Goal of the exercise: What you return should match the data below exactly, with every entry reproduced.

__________

/-- The table entry that a detector of 0x0D to 0x0F names with its LOCATION. -/
def tableRef (d : Dev) (fam inst loc : Nat) : Option EntryRef :=
  if fam = 0x0D then (if loc < 16384 then some (.rule inst loc) else none)
  else if fam = 0x0E then
    (if inst = 64 then (if 2 ^ 31 ≤ loc ∧ loc < 2 ^ 31 + 8192 then some (.ovf (loc - 2 ^ 31)) else none)
     else if loc < 1048576 ∧ loc / 4 % 64 = inst then some (.em loc) else none)
  else if fam = 0x0F then (if loc < 262144 ∧ d.lpmPhys (loc / 16384) = inst then some (.lpm loc) else none)
  else none

/-- A glaze engine's datapath error: its job fails with TIMEOUT, a frame in it is lost, and the engine is out of service (R458,
R464). -/
def glzFault (d : Dev) (e : Nat) : Dev :=
  let d := match d.glzEng e with
    | none => d
    | some r =>
      match r.work with
      | .job g => (d.setGlzEng e none).glzAnswer g [] gzTimeout (b2n r.unt + 2 * b2n r.near) (r.counter.getD 0)
          (match r.counter with | some n => r.ctx.iv n | none => [])
      | .frame i _ => (d.setGlzEng e none).freeFrame i
  let d := (d.put ⟨RAS_GLZ_OUT (e / 32), e % 32, 1⟩ 1).setEvent ⟨RAS_GLZ_FAIL (e / 32), e % 32, 1⟩
  (d.setRas fun r => { r with glzBad := (r.glzBad ++ [e]).dedup }).rasError (.of 0x12 e .uc 0)

/-- A corrected error of a host link: AER and CORR_ERR (R321, R458). -/
def linkCorrected (d : Dev) (l : Nat) : Dev :=
  let d := (d.modFunc l 0 fun x => { x with aerCorr := x.aerCorr ||| 2 ^ 14 }).inc (HIF_CNT_CORR_ERR (l / 4) (l % 4))
  if bitOf (d.func l 0).errEn 0 && !bitOf (d.func l 0).aerCorrMask 14 then d.sendMsg l 0 .errCor else d

/-- An uncorrectable error that a detector finds: its class and action (R458, R459). -/
def uncorrectable (d : Dev) (fam inst loc : Nat) (kind : ErrKind) (items : List Nat) : Dev :=
  match fam with
  | 0x01 => d.rasError (.of fam inst .ce loc)
  | 0x02 | 0x03 =>
    if kind = .dirty ∧ tabGet (fun _ => none) d.mem.modified (loc / 64) = some (if fam = 0x02 then inst / 4 else inst) then d.deferred fam inst loc else d.rasError (.of fam inst .ce loc)
  | 0x04 | 0x05 => d.declareDead inst fam items false
  | 0x06 => d.deferred fam inst loc
  | 0x08 =>
    if kind = .failed then ((d.poisonLines items).retirePc inst).rasError { RasErr.of fam inst .uc loc with poison := !items.isEmpty }
    else d.deferred fam inst loc
  | 0x09 => if kind = .failed then d.fatal (.of fam inst .fatal 0) else d.rasError (.of fam inst .ce 0)
  | 0x07 | 0x0B | 0x0C | 0x17 => d.fatal (.of fam inst .fatal loc)
  | 0x0A =>
    -- R143: the frame that is being read out
    let d := (d.inc BUF_CNT_BUF_UNCORR).rasError (.of fam inst .uc loc)
    let i := items.headD 0
    match d.frame? i with
    | none => d
    | some f =>
      let d := d.startDue
      let f := (d.frame? i).getD f
      if d.txBegun i f then d.setFrame i { f with stomp := true } else d.discardFrame i f
  | 0x0D | 0x0E | 0x0F =>
    match d.tableRef fam inst loc with
    | some r => d.parityFound r
    | none => d
  | 0x10 =>
    -- R91: every parse that fetches the word in this cycle; one at its budget fetches none
    (d.pst inst).engines.foldl (fun y kv => match kv.2 with
      | some x =>
        if x.pc = loc ∧ x.stalledFrom.isNone = true ∧ x.nextAt ≤ d.cycle ∧ x.n < d.get (PL_PARSE_CTRL_BUDGET inst) then
          y.endParse inst kv.1 x (some .imem) 0
        else y
      | none => y) d
  | 0x12 => d.glzFault inst
  | 0x13 => d.kcLost loc
  | 0x14 =>
    match d.pkeUnit inst with
    | some r =>
      -- R299: the job still takes its cycles
      d.setPkeUnit inst (some { r with fault := true })
    | none => d.rasError (.of fam inst .uc 0)
  | 0x15 => (d.engineStop inst .hbm 8 0xFFFF loc).rasError (.of fam inst .uc loc)
  | 0x16 =>
    if inst < 8 then
      let d := d.modFunc inst 0 fun x => { x with aerUncorr := x.aerUncorr ||| 2 ^ 22 }
      ((d.inc (HIF_CNT_UNCORR_ERR (inst / 4) (inst % 4))).freezeLink inst 7).rasError (.of fam inst .uc 0)
    else if h : inst - 8 < 2 then doControllerInternalError ⟨inst - 8, h⟩ d else d
  | 0x18 => d.rasError (.of fam inst .uc loc)
  | _ => d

__________

Output for this exercise:
/-- The table entry that a detector of 0x0D to 0x0F names with its LOCATION. -/
def tableRef (d : Dev) (fam inst loc : Nat) : Option EntryRef :=
  if fam = 0x0D then (if loc < 16384 then some (.rule inst loc) else none)
  else if fam = 0x0E then
    (if inst = 64 then (if 2 ^ 31 ≤ loc ∧ loc < 2 ^ 31 + 8192 then some (.ovf (loc - 2 ^ 31)) else none)
     else if loc < 1048576 ∧ loc / 4 % 64 = inst then some (.em loc) else none)
  else if fam = 0x0F then (if loc < 262144 ∧ d.lpmPhys (loc / 16384) = inst then some (.lpm loc) else none)
  else none

/-- A glaze engine's datapath error: its job fails with TIMEOUT, a frame in it is lost, and the engine is out of service (R458,
R464). -/
def glzFault (d : Dev) (e : Nat) : Dev :=
  let d := match d.glzEng e with
    | none => d
    | some r =>
      match r.work with
      | .job g => (d.setGlzEng e none).glzAnswer g [] gzTimeout (b2n r.unt + 2 * b2n r.near) (r.counter.getD 0)
          (match r.counter with | some n => r.ctx.iv n | none => [])
      | .frame i _ => (d.setGlzEng e none).freeFrame i
  let d := (d.put ⟨RAS_GLZ_OUT (e / 32), e % 32, 1⟩ 1).setEvent ⟨RAS_GLZ_FAIL (e / 32), e % 32, 1⟩
  (d.setRas fun r => { r with glzBad := (r.glzBad ++ [e]).dedup }).rasError (.of 0x12 e .uc 0)

/-- A corrected error of a host link: AER and CORR_ERR (R321, R458). -/
def linkCorrected (d : Dev) (l : Nat) : Dev :=
  let d := (d.modFunc l 0 fun x => { x with aerCorr := x.aerCorr ||| 2 ^ 14 }).inc (HIF_CNT_CORR_ERR (l / 4) (l % 4))
  if bitOf (d.func l 0).errEn 0 && !bitOf (d.func l 0).aerCorrMask 14 then d.sendMsg l 0 .errCor else d

/-- An uncorrectable error that a detector finds: its class and action (R458, R459). -/
def uncorrectable (d : Dev) (fam inst loc : Nat) (kind : ErrKind) (items : List Nat) : Dev :=
  match fam with
  | 0x01 => d.rasError (.of fam inst .ce loc)
  | 0x02 | 0x03 =>
    if kind = .dirty ∧ tabGet (fun _ => none) d.mem.modified (loc / 64) = some (if fam = 0x02 then inst / 4 else inst) then d.deferred fam inst loc else d.rasError (.of fam inst .ce loc)
  | 0x04 | 0x05 => d.declareDead inst fam items false
  | 0x06 => d.deferred fam inst loc
  | 0x08 =>
    if kind = .failed then ((d.poisonLines items).retirePc inst).rasError { RasErr.of fam inst .uc loc with poison := !items.isEmpty }
    else d.deferred fam inst loc
  | 0x09 => if kind = .failed then d.fatal (.of fam inst .fatal 0) else d.rasError (.of fam inst .ce 0)
  | 0x07 | 0x0B | 0x0C | 0x17 => d.fatal (.of fam inst .fatal loc)
  | 0x0A =>
    -- R143: the frame that is being read out
    let d := (d.inc BUF_CNT_BUF_UNCORR).rasError (.of fam inst .uc loc)
    let i := items.headD 0
    match d.frame? i with
    | none => d
    | some f =>
      let d := d.startDue
      let f := (d.frame? i).getD f
      if d.txBegun i f then d.setFrame i { f with stomp := true } else d.discardFrame i f
  | 0x0D | 0x0E | 0x0F =>
    match d.tableRef fam inst loc with
    | some r => d.parityFound r
    | none => d
  | 0x10 =>
    -- R91: every parse that fetches the word in this cycle; one at its budget fetches none
    (d.pst inst).engines.foldl (fun y kv => match kv.2 with
      | some x =>
        if x.pc = loc ∧ x.stalledFrom.isNone = true ∧ x.nextAt ≤ d.cycle ∧ x.n < d.get (PL_PARSE_CTRL_BUDGET inst) then
          y.endParse inst kv.1 x (some .imem) 0
        else y
      | none => y) d
  | 0x12 => d.glzFault inst
  | 0x13 => d.kcLost loc
  | 0x14 =>
    match d.pkeUnit inst with
    | some r =>
      -- R299: the job still takes its cycles
      d.setPkeUnit inst (some { r with fault := true })
    | none => d.rasError (.of fam inst .uc 0)
  | 0x15 => (d.engineStop inst .hbm 8 0xFFFF loc).rasError (.of fam inst .uc loc)
  | 0x16 =>
    if inst < 8 then
      let d := d.modFunc inst 0 fun x => { x with aerUncorr := x.aerUncorr ||| 2 ^ 22 }
      ((d.inc (HIF_CNT_UNCORR_ERR (inst / 4) (inst % 4))).freezeLink inst 7).rasError (.of fam inst .uc 0)
    else if h : inst - 8 < 2 then doControllerInternalError ⟨inst - 8, h⟩ d else d
  | 0x18 => d.rasError (.of fam inst .uc loc)
  | _ => d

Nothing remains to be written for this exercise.